ユートピアver1.77 〜やがて《AI》は人と並び、その峠の先を見つめる〜

ナガハシ

エンドレス・シーカー 2

 そのころ真司は、自宅で鈴木に尋問されていた。


「総理はあなたに対し、内乱予備罪を適応することを検討しています」
「……何事においても、検討するのは良いことだと思いますが」


 涼しい顔で答える彼に対し、鈴木はより一層、敵意の表情を強める。
 子供の部屋のように散らかった室内で、2人は床に座して向き合っている。


 玄関には職員が見張りとして立っている。
 離反者の嫌疑がかかり、真司はAPOAへの立ち入りはおろか、外出さえ制限されているような状態だ。
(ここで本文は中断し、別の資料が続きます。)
/-- The lanes of an atomic on one line, performed (11 R314, R315), or of a pair's two halves the first (R316). A poisoned line gives no value and changes nothing:
ATOM and ATOMC raise POISON, RED drops its step. -/
def performAtomic (s : State) (opId line : Nat) : State :=
  match opOf s opId with
  | some o =>
    match o.body with
    | .atomic f returns ls =>
      let here := ls.filter fun x => onLine line x.1
      let rest := ls.filter fun x => !onLine line x.1
      if here.isEmpty then s
      else if s.mem.poisoned line then
        let s := if returns then
          holdFault s o.owner { op := o.id, cause := causePOISON, sub := 0, addr := ((here.head?).map (·.1.va)).getD 0,
                                lanes := maskOfList (here.map (·.1.lane)), remote := false, value := o.value }
          else s
        setAtomLanes s o f returns rest
      else
        let hm := halvesNow s o f here
        let s := (addressesOf here).foldl (fun s pa => atomAddress s o f returns hm here pa) s
        let s := touchPin s (opCore s o) line o.owner true returns
        if hm ≠ f.hm.toNat ∧ (here.all fun x => x.1.back.isNone) then s else setAtomLanes s o f returns rest
    | .copy j => if lineOf j.wordPa = line ∧ j.phase = 3 then bumpAt s o j else s
    | _ => s
  | none => s

/-- The operands of an address's lanes merged, in ascending lane order (03 R118). -/
def mergeOperands (f : AtomF) (vs : List Nat) : Nat :=
  match vs with
  | [] => 0
  | v :: rest => rest.foldl (fun m v => atomStep f.op.toNat f.ty.toNat f.hm.toNat m v 0) v
/-- A RED's lanes on a line, merged for each address and gathered in the core's update copy (11 R314). -/
def gatherRed (s : State) (core opId line : Nat) : State :=
  match opOf s opId with
  | some o =>
    match o.body with
    | .atomic f returns ls =>
      let here := ls.filter fun x => onLine line x.1
      let s := (addressesOf here).foldl (fun s pa =>
        let hm := halvesLeft f here
        let vs := (here.filter fun x => placeAddr x.1 == pa).map fun x => x.2.1.toNat
        gather s core line
          { off := pa % 64, op := f.op.toNat, ty := f.ty.toNat, lo := f.ty.toNat < 5 || hm.testBit 0,
            hi := f.ty.toNat < 5 || hm.testBit 1, value := BitVec.ofNat 64 (mergeOperands f vs) }) s
      setAtomLanes s o f returns (ls.filter fun x => !onLine line x.1)
    | _ => s
  | none => s

/-- An answer sent to a peer or the host. -/
def answer (s : State) (r : PeerRequest) (code sub : Nat) (data : List Byte) (tag : BitVec 16) : State :=
  sendOut s (.answer r (BitVec.ofNat 8 code) (BitVec.ofNat 8 sub) data tag false 0 [])

def fromHost (r : PeerRequest) : Bool := r.src == 0x200#16
def readsOnly : AccessKind → Bool
  | .read => true
  | .acquire => true
  | _ => false

/-- A read answered, with a lease's expiry (0: none). A peer's line travels with its tag and mark, and a poisoned line that is
read in part is a failure (17 R449); the host's data come without tags (17 R439). -/
def answerData (s : State) (r : PeerRequest) (lease : Nat) : State :=
  let pa := r.addr.toNat
  let line := lineOf pa
  let bad := s.mem.poisoned line
  if bad && r.size != 64 && !fromHost r then answer s r causePOISON 0 [] 0
  else sendOut s (.answer r 0 0 (s.mem.read pa r.size) (if fromHost r then 0 else s.mem.tag line) bad lease
    (if lease = 0 then [] else lineBytes s line))

/-- The operands of an atomic's lanes as one request carries them, each with its compare value for cas (11 R314). -/
def carriedOperands (op ty : Nat) (data : List Byte) : List (Nat × Nat) :=
  let n := atomBytes ty
  let k := if op = 12 then 2 * n else n
  (pieces k (data.length / max 1 k) data).map fun bs => (leNat (bs.take n), leNat (bs.drop n))
/-- The steps of a request's lanes, one after another with nothing between them. -/
def carriedSteps (op ty hm : Nat) (data : List Byte) (old : Nat) : Nat :=
  (carriedOperands op ty data).foldl (fun v x => atomStep op ty hm v x.1 x.2) old
def requestSteps (r : PeerRequest) (old : Nat) : Nat := carriedSteps r.op.toNat r.ty.toNat r.hm.toNat r.data old

/-- A peer's or the host's write or atomic performed on local memory, and answered. A host write gives each line its default
tag (03 R119); a whole line of a peer's copy brings its tag. A poison mark comes with either. -/
def performRequest (s : State) (r : PeerRequest) : State :=
  let pa := r.addr.toNat
  let line := lineOf pa
  let n := atomBytes r.ty.toNat
  let step (s : State) : State := { s with mem := s.mem.write pa (leBytes n (requestSteps r (leNat (s.mem.read pa n)))) }
  match r.kind with
  | .read => answerData s r 0
  | .acquire => answerData s r 0
  | .release => answer { s with mem := s.mem.store pa r.data } r 0 0 [] 0
  | .atomic =>
    if s.mem.poisoned line then answer s r causePOISON 0 [] 0
    else answer (step s) r 0 0 (s.mem.read pa n) 0
  | .reduce => answer (if s.mem.poisoned line then s else step s) r 0 0 [] 0
  | _ =>
    let m := s.mem.store pa r.data
    let m := if fromHost r then m.setTag line (deftagOf s line)
      else if r.kind == .copyData && r.data.length == 64 then m.setTag line r.tag else m
    answer { s with mem := if r.poison then m.mark line else m } r 0 0 [] 0

/-- Seals a WRITEONCE range once the release of its sync word is performed (11 R307, R339). -/
def sealRange (s : State) (pa : Nat) : State :=
  match s.part.rangeOf pa with
  | some (i, r) =>
    if r.proto = 2 then
      let s := dropEntries s (· == i)
      { s with part := { s.part with ranges := s.part.ranges.map fun e =>
          if e.1 = i then (i, { r with q1 := r.q1 ||| (1#64 <<< 47) }) else e } }
    else s
  | none => s

/-- WD: what the event's requester asked is performed at the home; a REL of a bound sync word then seals its range. -/
def perform (s : State) (line : Nat) (e : HomeEvent) : State :=
  match e.req with
  | some r =>
    let s := performRequest s r
    if e.ev = evRL then sealRange s (lineBase line) else s
  | none =>
    if e.ev = evWR then performStore s e.op
    else if e.ev = evRL then
      (if s.pend.any (·.id == e.op) then sealRange (performStore s e.op) (lineBase line) else s)
    else if e.ev = evAT ∨ e.ev = evRE then performAtomic s e.op line
    else s

/-! ## Dispatch (R333) -/

/-- What became of an event. -/
inductive HomeResult
  | done
  | held
  | retry
  | error (ecode : Nat)
  deriving DecidableEq, Repr

/-- The home's horizon after a lease. -/
def raiseHorizon (s : State) (line : Nat) (until_ : Expiry) : State :=
  let h := homeOf s line
  setHome s line { h with horizon := some (match h.horizon with | some x => x.later until_ | none => until_) }
/-- A lease granted to a core, or to a peer with its answer. A peer gets none while SYNC.OK is 0, nor one of 100 ns or less
(R352; 17 R446); a unit of the part keeps no copy. -/
def grantLease (s : State) (line : Nat) (e : HomeEvent) : State :=
  let inf := s.part.sealedAt (lineBase line)
  let len := leaseOf s line
  let until_ : Expiry := if inf then .never else .at (s.ns + len)
  match e.core, e.req with
  | some c, _ => putCopy (raiseHorizon s line until_) c line (.lease until_)
  | none, some r =>
    if !s.part.syncOk || len ≤ 100 then answerData s r 0
    else answerData (raiseHorizon s line until_) r (if inf then 2 ^ 64 - 1 else s.ns + len)
  | none, none => s

/-- PH: every push copy takes the line's present bytes; the writer set is cleared. -/
def pushLine (s : State) (line : Nat) : State :=
  let bs := lineBytes s line
  let s := { s with l1 := s.l1.map fun c => if c.line = line ∧ isPush c.kind then { c with kind := .push bs } else c }
  setHome s line { homeOf s line with writers := [] }

/-- Removes a line's copies of a kind from every L1. -/
def dropCopies (s : State) (line : Nat) (p : CopyKind → Bool) : State :=
  { s with l1 := s.l1.filter fun c => !(c.line == line && p c.kind) }

/-- An answer that performs nothing: what a peer's or the host's read brings; a write is only acknowledged. -/
def answerOnly (s : State) (e : HomeEvent) : State :=
  match e.req with
  | some r => if readsOnly r.kind then answerData s r 0 else answer s r 0 0 [] 0
  | none => s

/-- The strand that asks for a pin. -/
def pinOwner (e : HomeEvent) : StrandRef := { warp := e.op / 32, no := e.op % 32 }
def pinCode (r : StrandRef) : Nat := 32 * r.warp + r.no

/-- BI: a host that holds the line is told, and what it returns is written back as a host write (R332, R345). -/
def backInvalidate (s : State) (line : Nat) : State :=
  let h := homeOf s line
  let s := if h.hostCopy then sendOut s (.backInvalidate line) else s
  let s := if h.hostCopy && Config.hostReturns s.fresh line then
      { s with mem := ((s.mem.write (lineBase line) ((List.range 64).map (Config.hostByte s.fresh line))).setTag line
        (deftagOf s line)).unmark line } else s
  setHome s line { h with hostCopy := false }

/-- The pins of a core, oldest first. -/
def pinsOf (s : State) (core : Nat) : List L1Copy := s.l1.filter fun c => c.core == core && isPin c.kind

/-- FO: the owner's copy recalled; its data are the line's already. -/
def recallOwner (s : State) (line : Nat) : State :=
  setHome (dropCopies s line (· == .own)) line { homeOf s line with owner := none }
/-- The line takes a word's next state: in I it keeps no push copy, and no horizon but one that has not passed (R333, R349). -/
def takeNext (s : State) (line next : Nat) : State :=
  let s := setHome s line { homeOf s line with state := next }
  if next = 0 then
    let s := dropCopies s line isPush
    let h := homeOf s line
    setHome s line { h with horizon := match h.horizon with
      | some (.at t) => if s.ns < t then some (.at t) else none
      | _ => none }
  else s
/-- WD, with HALO's writer set (R344). -/
def writeData (s : State) (line : Nat) (e : HomeEvent) : State :=
  let s := perform s line e
  match e.core with
  | some c =>
    if protoOf s line = 5 ∧ (homeOf s line).state ≠ 0 then
      let h := homeOf s line
      setHome s line { h with writers := if h.writers.contains c then h.writers else h.writers ++ [c] }
    else s
  | none => s
/-- OW: the requesting core owns the line, and its access is performed; a requester that is no core owns nothing. -/
def grantOwner (s : State) (line : Nat) (e : HomeEvent) : State :=
  match e.core with
  | some c => perform (setHome (putCopy s c line .own) line { homeOf s line with owner := some c }) line e
  | none => perform s line e
/-- NC: the answer, with which a host read under HOSTINV lets the host keep the line, through CXL.mem alone (R338, R345; 17 R441). -/
def answerHere (s : State) (line : Nat) (e : HomeEvent) (w : Word) : State :=
  let s := if wordHas w bitWD then s else answerOnly s e
  if e.ev = evHS ∧ wordNext w = 4 ∧ protoOf s line = 6 ∧ s.part.cxl then setHome s line { homeOf s line with hostCopy := true } else s
/-- The actions of a word without WT or ER, in the order of R333; gathers: UP takes the RED. One with RY refuses its requester: it serves it in nothing, and
acts on the line alone (log entry 63). -/
def runActions (s : State) (line : Nat) (e : HomeEvent) (w : Word) (gathers : Bool) : State :=
  let serves := !wordHas w bitRY
  let s := if wordHas w bitFO then recallOwner s line else s
  let s := if wordHas w bitRC then combine s line else s
  let s := if wordHas w bitBI then backInvalidate s line else s
  let s := if serves && wordHas w bitWD then writeData s line e else s
  let s := if wordHas w bitPH then pushLine s line else s
  let s := if serves && wordHas w bitGL then
      (match e.req with
       | some r => if readsOnly r.kind then grantLease s line e else if wordHas w bitWD then s else answerOnly s e
       | none => grantLease s line e) else s
  let s := match e.core with
    | some c =>
      let s := if serves && wordHas w bitGP then putCopy s c line (.push (lineBytes s line)) else s
      if serves && wordHas w bitPG then putCopy s c line (.pin (pinOwner e) s.cycles [] []) else s
    | none => s
  let s := if serves && gathers then gatherRed s (e.core.getD 0) e.op line else s
  let s := if serves && wordHas w bitOW then grantOwner s line e else s
  let s := if serves && wordHas w bitNC then answerHere s line e w else s
  let s := if e.ev = evUN then dropCopies s line isPin else s
  takeNext s line (wordNext w)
「内乱予備罪とは、大きく出ましたね。本当に適応されるのなら史上初です」
「諏訪さん、私はふざけて言っているわけではないのですよ?」
「ええわかっています。それで、いよいよ僕は身柄を拘束されてしまうのでしょうか?」


 鈴木は黙って真司を睨みつけ、きつく拳を握りしめた。
 内調にそのような権限はないことを、真司はわかった上で言っている。


 さらに言えば、彼が私の逃走を助けたという証拠もなかった。
 関係者の間で、何となくそうだと思われているに過ぎないのだ。


「逃げたダミー……いえ、ナナさんを捕まえるためにも、これ以上、あなたに好き勝手させる訳にはいかないのです。あなたの企みを阻止するためなら、我々はどのような手段も辞さない」


 脅迫めいたことを言う鈴木に対して、真司はやや大げさに驚いて見せた。


「それは……凄いですね。仮に僕が罪に問われるのなら、プロジェクトの皆さんだって同様だ。ナナさんを逃した犯人がもしいるとして、僕だけが容疑者に上げられるのは腑に落ちない」
「いいえ、罪に問われるのは貴方だけです。他の人は全員貴方に騙されていたのです」
「そのような根拠がどこに?」


 もちろん鈴木は答えられない。
 私が真司の父を頼らなかったからだ。
 もし頼っていれば、何らかの形で私は発見され、真司が私の逃走を幇助したというこの上ない証拠になっただろう。
 しかし私はそうしなかったし、真司もそれに気づいていた。


「調子に乗らないで下さい。貴方は所詮、個人なのです。国家という巨大な組織の前では吹けば消えてしまうような存在なのですよ?」
「おっしゃっていることの意味がよくわかりませんが……面白そうですね、やってみてください」


 逆に挑発するような物言いに、鈴木の表情がさらに険しくなる。
 総理を始めとするプロジェクトのメンバーは、それぞれの直感にもとづいて、真司を裏切者とみなしている。
 政治家は裏切者をけして許さない。
 あらゆる手段を用いて彼を罰し、プロジェクトの主導権を取り戻せというのが、鈴木に与えられた使命であったが、結局のところ虚勢を張って失言を誘う他に手段が無いのも事実だった。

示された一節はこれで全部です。